• [What you should do]:
Report every line of the records beneath this task that holds the string "regD".

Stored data
-- ==== Sys2Proof/Machine/Regs.lean ====
section
/-! DEFINITION. The device register space and the doorbell region (R331, R333, R356 to R358): one read and one write that every
agent uses. -/

namespace Sys2Proof.Machine

/-- The state that a step of another agent leaves. -/
def after (s : State) (o : Host.Outcome State Fault Refusal) : State :=
  match o with
  | .next t => t
  | _ => s

/-- The front end's block (R331). -/
def feRegRead (s : State) (off : Nat) : Nat :=
  if off = 0 then 1
  else if 0x280 ≤ off && off ≤ 0x2F8 then regD s off 7
  else if off = 0x20 || off = 0x148 || off = 0x188 || off = 0x300 then 0
  else if off ≤ 0x28 || (0x40 ≤ off && off ≤ 0x80) || (0xC0 ≤ off && off ≤ 0x100) || off = 0x140 || off = 0x180 || off = 0x190 ||
          off = 0x198 || (0x200 ≤ off && off ≤ 0x278) || off = 0x308 then reg s off
  else 0

/-- An HBM base register: a PA past HBM leaves it. -/
def baseWrite (s : State) (r lo n v : Nat) : State :=
  let pa := bitsOf v lo n * 2 ^ lo
  if pa ≥ hbmEnd then s else setReg s r pa

def feRegWrite (s : State) (off v : Nat) : State :=
  if off = 0x08 then baseWrite s off 13 39 v
  else if off = 0x10 then baseWrite s off 22 30 v
  else if off = 0x18 then setReg s off v
  else if off = 0x20 then
    let q := v % 2 ^ 10
    (match bitsOf v 10 2 with
     | 0 => after s (execQctlEnable q s)
     | 1 => after s (execQctlDisable q s)
     | 2 => after s (execQctlReset q s)
     | _ => s)
  else if 0x40 ≤ off && off ≤ 0x80 then setReg s off (bitsOf v 8 44 * 2 ^ 8)
  else if off = 0x148 then
    let s := if v.testBit 0 then after s (execFeClrDbdrop s) else s
    if v.testBit 1 then after s (execFeClrOvr s) else s
  else if off = 0x180 then setReg s off (bitsOf v 7 45 * 2 ^ 7)
  else if off = 0x188 then after s (execPatchGo v s)
  else if 0x200 ≤ off && off ≤ 0x278 then setReg s off (Nat.land v 0x1FFF1FFF1FFF1FFF)
  else if 0x280 ≤ off && off ≤ 0x2F8 then setReg s off (v % 8)
  else if off = 0x300 then after s (execTenantCommit v s)
  else s

/-- The translation block (R329). -/
def xlRegRead (s : State) (off : Nat) : Nat :=
  if off = 0x30 then s.xl.fq.length else if off ≤ 0x40 then reg s (0x10000 + off) else 0

def xlRegWrite (s : State) (off v : Nat) : State :=
  if off = 0 then baseWrite s 0x10000 20 32 v
  else if off = 0x48 then (if v.testBit 16 then after s (execPriReset (v % 2 ^ 16) s) else s)
  else if off = 0x50 then
    let s := if v.testBit 0 then after s (execXlClrPrgSent s) else s
    if v.testBit 1 then after s (execXlClrPrgBad s) else s
  else s

/-- A memory die's block written, with the registers that act (R307). -/
def mdRegWrite (s : State) (md off v : Nat) : State :=
  if off = 0x38 then (if v.testBit 0 then after s (execSlotRel md s) else s)
  else if off = 0x40 then after s (execSlotRelasid md (v % 2 ^ 16) s)
  else if off = 0x58 then
    let s := if v.testBit 0 then after s (execEccClrCe md s) else s
    if v.testBit 1 then after s (execEccClrUe md s) else s
  else mdWrite s md off v

/-- The MSI-X block of a port (R373). -/
def msixRead (s : State) (port off : Nat) : Nat :=
  if off < 0x8000 then msixWord s port (off / 16) (off / 8 % 2)
  else if off < 0x8100 then reg s (0x40000 + 0x10000 * port + off) else 0
def msixRegWrite (s : State) (port off v : Nat) : State :=
  if off < 0x8000 then msixWrite s port (off / 16) (off / 8 % 2) (if off / 8 % 2 = 1 then v % 2 ^ 33 else v) else s

/-- The named fields of RSV_CFG: SLOTS, HSLOTS, VGR, WIN, TILES, SEATS. The others read 0 (R6); what was written to them fails a commit's SHAPE
test (R398, R422). -/
def rsvNamed : Nat := 0xFFFFFFFF1F3F

/-- The scheduler's block (R422). -/
def schRead (s : State) (off : Nat) : Nat :=
  if off = 0 then regD s schBase 0xC0
  else if off = 0x08 then regD s (schBase + 8) 0x01020408
  else if off = 0x70 then b2n (!s.sch.evq.isEmpty && (decide (reg s evtTail ≥ reg s evtHead + evtSize s) || !(reg s evtCfg).testBit 4))
  else if 0x100 ≤ off && off ≤ 0x178 then Nat.land (regD s (schBase + off) rsvReset) rsvNamed
  else if off = 0x40 || off = 0x48 || off = 0x50 || off = 0x60 || off > 0x98 then 0
  else reg s (schBase + off)

def schWrite (s : State) (off v : Nat) : State :=
  let r := schBase + off
  if off = 0 then (if v % 2 ^ 8 = 0 then s else setReg s r (v % 2 ^ 8))
  else if off = 0x08 || off = 0x10 then setReg s r (v % 2 ^ 32)
  else if off = 0x20 then setReg s r (bitsOf v 12 40 * 2 ^ 12)
  else if off = 0x28 then after s (execEvtCfgWrite v s)
  else if off = 0x30 then after s (execEvtHeadWrite v s)
  else if off = 0x40 then (if v.testBit 16 then after s (execSchEvict (v % 2 ^ 16) s) else s)
  else if off = 0x48 then (if v.testBit 16 then after s (execSchResume (v % 2 ^ 16) s) else s)
  else if off = 0x50 then after s (execSchWinrel v s)
  else if off = 0x58 then setReg s r (bitsOf v 12 36 * 2 ^ 12)
  else if off = 0x60 then after s (execSchShoot v s)
  else if off = 0xA0 then (if v.testBit 0 then after s (execSchCntClr s) else s)
  else if 0x100 ≤ off && off ≤ 0x178 then setReg s r v
  else s

/-- DIE_CMD written (R437): nothing with both or neither of OFF and ON. -/
def dieCmd (s : State) (v : Nat) : State :=
  if v.testBit 8 == v.testBit 9 then s
  else if v.testBit 8 then dieOffCmd s (v % 4) else dieOnCmd s (v % 4)

/-- A register read at an 8-byte offset of BAR0 (R357): space outside the blocks reads 0. -/
def bar0Read (s : State) (off : Nat) : Nat × State :=
  let pure (n : Nat) : Nat × State := (n, s)
  if off < 0x10000 then pure (feRegRead s off)
  else if off < 0x20000 then pure (xlRegRead s (off - 0x10000))
  else if off < 0x28000 then pure (mdRead s ((off - 0x20000) / 0x1000) (off % 0x1000))
  else if off < 0x30000 then pure 0
  else if off < 0x32000 then hpRead s ((off - 0x30000) / 0x1000) (off % 0x1000)
  else if off < 0x40000 then pure 0
  else if off < 0x60000 then pure (msixRead s ((off - 0x40000) / 0x10000) (off % 0x10000))
  else if off < 0x100000 then pure 0
  else if off < 0x118000 then pure (seamRead s ((off - 0x100000) / 0x1000) (off % 0x1000))
  else if off < 0x120000 then pure 0
  else if off < 0x160000 then pure (ethRead s ((off - 0x120000) / 0x10000) (off % 0x10000))
  else if off < 0x180000 then pure 0
  else if off < 0x190000 then pure (if off = 0x180000 then reg s off % 2 ^ 16 else if off ≤ pfDbg then reg s off else 0)
  else if off < 0x1A0000 then pure (schRead s (off - 0x190000))
  else if 0x1A0008 ≤ off && off ≤ 0x1A0020 then pure (reg s off)
  else pure 0

/-- A register written at an 8-byte offset of BAR0 (R357). -/
def bar0Write (s : State) (off v : Nat) : State :=
  if off < 0x10000 then feRegWrite s off v
  else if off < 0x20000 then xlRegWrite s (off - 0x10000) v
  else if off < 0x28000 then mdRegWrite s ((off - 0x20000) / 0x1000) (off % 0x1000) v
  else if off < 0x30000 then s
  else if off < 0x32000 then hpWrite s ((off - 0x30000) / 0x1000) (off % 0x1000) v
  else if off < 0x40000 then s
  else if off < 0x60000 then msixRegWrite s ((off - 0x40000) / 0x10000) (off % 0x10000) v
  else if off < 0x100000 then s
  else if off < 0x118000 then seamWrite s ((off - 0x100000) / 0x1000) (off % 0x1000) v
  else if off < 0x120000 then s
  else if off < 0x160000 then ethWrite s ((off - 0x120000) / 0x10000) (off % 0x10000) v
  else if off < 0x180000 then s
  else if off < 0x190000 then platWrite s (off - 0x180000) v
  else if off < 0x1A0000 then schWrite s (off - 0x190000) v
  else if off = 0x1A0000 then dieCmd s v
  else s

/-! ## Doorbells (R333) -/

/-- A word of a doorbell page read: TAIL, CR_HEAD, HEAD, STATE. With a table entry that is not VALID it reads 0, where the spec gives only writes
(DESIGN CHOICE, log 129). -/
def doorbellRead (s : State) (off : Nat) : Nat :=
  match qcbOf s (off / 4096) with
  | none => 0
  | some qcb => match off % 4096 with
    | 0x00 => qW s qcb 0x28
    | 0x08 => qW s qcb 0x38
    | 0x10 => qW s qcb 0x20
    | 0x18 => qW s qcb 0x40
    | _ => 0

/-- A write of n bytes to a doorbell page; after a fatal error none is accepted (R447). -/
def doorbellWrite (s : State) (off n v : Nat) : State :=
  let q := off / 4096
  let o := off % 4096
  if isFatal s then s
  else if n ≠ 8 ∧ (o / 8 = 0 ∨ o / 8 = 1) then dbDrop s
  else if o = 0 then doorbellTail s q v
  else if o = 8 then doorbellCrHead s q v
  else match qcbOf s q with
    | none => dbDrop s
    | some qcb => if qState s qcb = 0 then dbDrop s else s

/-- An access to a register or a doorbell may be made now: what it reads of a queue, of a queue pair or of a patch image stands free at its home (R289, R355).
BAR numbers as in 13: 0 the register space, 2 the doorbells. -/
def mmioFree (s : State) (bar off v : Nat) : Bool :=
  if bar = 2 then qFree s (off / 4096)
  else if off = 0x20 then qFree s (v % 2 ^ 10)
  else if off = 0x188 then homeFree s (reg s 0x180) 0x1170
  else if 0x120000 ≤ off && off < 0x160000 && off % 0x10000 = 0xC20 then homeFree s (qpAt s ((off - 0x120000) / 0x10000) (v % 2 ^ 12)) 64
  else true

/-! ## Accesses by device PA (R356, R358) -/

/-- The start and end of the register space and of the doorbell region on the device side. -/
def mmioBase : Nat := 0x8000000000
def dbBase : Nat := 0x8002000000
def dbEnd : Nat := 0x8002400000

/-- The same for a hart's access. -/
def paFree (s : State) (pa v : Nat) : Bool := if pa < dbBase then mmioFree s 0 (pa - mmioBase) v else mmioFree s 2 (pa - dbBase) v

/-- A read of n bytes by a hart: none when the access raises cause 5. -/
def mmioLoad (s : State) (pa n : Nat) : Option (Nat × State) :=
  if mmioBase ≤ pa ∧ pa < dbBase then
    if n = 8 ∧ pa % 8 = 0 then some (bar0Read s (pa - mmioBase))
    else if n = 4 ∧ pa % 4 = 0 then
      let r := bar0Read s ((pa - mmioBase) / 8 * 8)
      some (bitsOf r.1 (8 * (pa % 8)) 32, r.2)
    else none
  else if dbBase ≤ pa ∧ pa < dbEnd then
    if pa % 8 + n ≤ 8 then some (bitsOf (doorbellRead s ((pa - dbBase) / 8 * 8)) (8 * (pa % 8)) (8 * n), s) else none
  else none

/-- A write by a hart: none when the access raises cause 7. -/
def mmioStore (s : State) (pa n v : Nat) : Option State :=
  if mmioBase ≤ pa ∧ pa < dbBase then (if n = 8 ∧ pa % 8 = 0 then some (bar0Write s (pa - mmioBase) v) else none)
  else if dbBase ≤ pa ∧ pa < dbEnd then some (doorbellWrite s (pa - dbBase) (if pa % 8 = 0 then n else 1) v)
  else none

/-! ## Configuration space -/

/-- What the host's configuration writes set, by port: 0 Bus Master, 1 ATS, 2 PRI, 3 AtomicOp Requester, 4 the page
request allocation, 5 MSI-X Enable, 6 MSI-X Function Mask, 7 Max Payload Size (0 128 bytes, 1 256, 2 512), 8 Read Completion Boundary (0 64 bytes,
1 128), 9 ECRC Generation Enable; 10 clears the AER errors whose bits are 1 (R320, R354, R359, R362, R372, R373; the numbers are the model's, log 112). -/
def cfgWrite (s : State) (port k v : Nat) : State :=
  let stat (b : Nat) : State := setReg s (hpBase port) (setBits (hpStat s port) b 1 (v % 2))
  if port ≥ 2 then s
  else match k with
    | 0 => fireAll (stat 19) port
    | 1 => stat 16
    | 2 => after s (execPriEnable port v s)
    | 3 => stat 18
    | 4 => setReg s (rPriAllow port) (v % 2 ^ 32)
    | 5 => fireAll (setReg s (cfgKey port 5) (v % 2)) port
    | 6 => fireAll (setReg s (cfgKey port 6) (v % 2)) port
    | 7 => if v ≤ 2 then setReg s (cfgKey port 7) v else s
    | 8 => setReg s (cfgKey port 8) (v % 2)
    | 9 => setReg s (cfgKey port 9) (v % 2)
    | 10 => aerClear s port v
    | _ => s

/-- What the host's configuration reads give: the settings of `cfgWrite` under their numbers; from 9 up what the capability structures show
(R354, R372): 9 the Interrupt Pin, 10 Max Payload Size supported, 11 Max Read Request Size in bytes, 12 14-bit tags, 13 AtomicOp completer and
requester of 32 and 64 bits, 14 the Invalidate Queue Depth, 15 Global Invalidate, 16 Page Aligned Request, 17 PASID width, 18 Privileged Mode,
19 Execute Permission, 20 PRG Response PASID Required, 21 AER with ECRC checking and generation, 22 one DOE mailbox, 23 the power state,
24 ECRC Generation Enable, 25 the AER errors reported and not cleared. Every
feature not listed is absent and reads 0 (log 112). -/
def cfgRead (s : State) (port k : Nat) : Nat :=
  let stat (b : Nat) : Nat := b2n ((hpStat s port).testBit b)
  match k with
  | 0 => stat 19 | 1 => stat 16 | 2 => stat 17 | 3 => stat 18
  | 4 => reg s (rPriAllow port)
  | 5 | 6 | 7 | 8 => reg s (cfgKey port k)
  | 9 => 0 | 10 => 2 | 11 => 4096 | 12 => 1 | 13 => 1 | 14 => 32 | 15 => 1 | 16 => 1 | 17 => 20 | 18 => 1 | 19 => 0 | 20 => 1 | 21 => 1 | 22 => 1
  | 23 => if s.hp.d3.contains port then 3 else 0
  | 24 => reg s (cfgKey port 9)
  | 25 => aerStatus s port
  | _ => 0

/-- REGISTER_WRITE: an aligned 8-byte write of a register (R357, R358); from 2^32 up, a write of a port's configuration space. -/
def execRegisterWrite (off v : Nat) (s : State) : Host.Outcome State Fault Refusal :=
  stepOf <|
    if off ≥ 2 ^ 32 then cfgWrite s ((off - 2 ^ 32) / 16) (off % 16) v
    else if off % 8 = 0 && off < 0x2000000 then bar0Write s off (v % 2 ^ 64)
    else s

end Sys2Proof.Machine
end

• [Expected answer]:
  else if 0x280 ≤ off && off ≤ 0x2F8 then regD s off 7
  if off = 0 then regD s schBase 0xC0
  else if off = 0x08 then regD s (schBase + 8) 0x01020408
  else if 0x100 ≤ off && off ≤ 0x178 then Nat.land (regD s (schBase + off) rsvReset) rsvNamed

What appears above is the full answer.